Dont acte, dès cet instant ma pratique et l’art qui en découlait prenaient officiellement le nom d’Aïkibudo. C’est ainsi que s’écrit l’histoire de l’Aïkibudo.
Il est clair que cette réunion était organisée à cette fin, car sous le nom alors générique « d’Aikido » je pratiquais, et ce depuis l’origine, un art différent issu de l’Aikido-Jujutsu du Maître Minoru Mochizuki, art dont la nature profondément humaine et évolutive s’affirmait de décennie en décennie. Pour tous, tant pour le Maître Minoru Mochizuki, que pour mes élèves et moi-même, que pour les dirigeants de l’UNA et tous les pratiquants d’Aikido, il fallait définitivement éclaircir cette situation et clore ce débat qui durait depuis le retour en France, en 1957, de Jim Alcheik et d’André Nocquet.
Mon évolution s’étant faite sous sa bienveillance et sur les bases de l’art, de l’esprit et de l’éthique du Maître Minoru Mochizuki, c’est lui qui avait l’autorité et la légitimité pour me demander de changer de dénomination pour désigner ma pratique et cela publiquement.

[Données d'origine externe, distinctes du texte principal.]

-- ==== Sys2Proof/Machine/Command.lean ====
section
/-! DEFINITION. A command as the ONE transition the host sees (R7, R68, R78): the step that accepts its word
and, for CD_ENCODE and CD_DECODE, the steps of the run it starts, up to R195's bound. -/

namespace Sys2Proof.Machine

/-- R195's bound on the steps of a run: `GT_STEPS * 65536^LOOP_DEPTH`. -/
def runBound (p : Params) : Nat := p.gtSteps * 65536 ^ p.loopDepth

/-- The state after at most `n` further steps of the run in progress; it stops where the run ends. -/
def State.finishRun : Nat → State → State
  | 0, s => s
  | n + 1, s =>
    match s.run with
    | none => s
    | some _ =>
      match stepRun s with
      | .next t => t.finishRun n
      | _ => s

/-- The whole of one command (R7): the host sees the state before it and this state, "never in between" (R68). -/
def State.commandWhole (s : State) (w : Wide) : State :=
  match stepCommand w s with
  | .next t => t.finishRun (runBound s.params)
  | _ => s

end Sys2Proof.Machine
end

Il peut être parfois dit, par simplification, généralisation ou ignorance, que l’Aïkibudo est un courant ou un style d’Aïkido. C’est comme si quelqu’un disait que l’Aikido était un courant ou un style de Daito Ryu Aiki-Jujutsu. Les faits que j’ai rapportés précédemment clarifieront peut-être les idées à ce sujet.
La source technique de l’Aikibudo est différente de celle de l’Aïkido, même si dans les deux cas il s’agit du Budo japonais et de l’universalité de l’Homme. Elle est issue de la formation martiale du Maitre Minoru Mochizuki (Judo, Kendo, Gyokushin Ryu Jujutsu, Katori Shinto Ryu, Daïto Ryu Jujutsu, Karaté) et de son expérience de vie. De mon côté, j’ai aussi pratiqué ces divers arts martiaux, certes bien plus modestement que le Sensei, tout cela est bien connu. C’est d’ailleurs avec le Kendo que j’ai vécu ma plus importante expérience martiale sur la disponibilité mentale. Cela aussi a déjà été rapporté par ailleurs. Enfin, l’Aikibudo a également une nature et une construction pragmatique, issue de mon expérience de vie, construite mentalement et physiquement sur le terrain de la violence ou le geste (ou l’action) ne peut être simulé, l’intervention simplement tentée et la vigilance prise en défaut sous peine de risques irréversibles tant pour l’intégrité physique que pour la vie.
Aussi chaque pratiquant d’Aikibudo doit être en connaissance de l’histoire et de l’originalité de son art.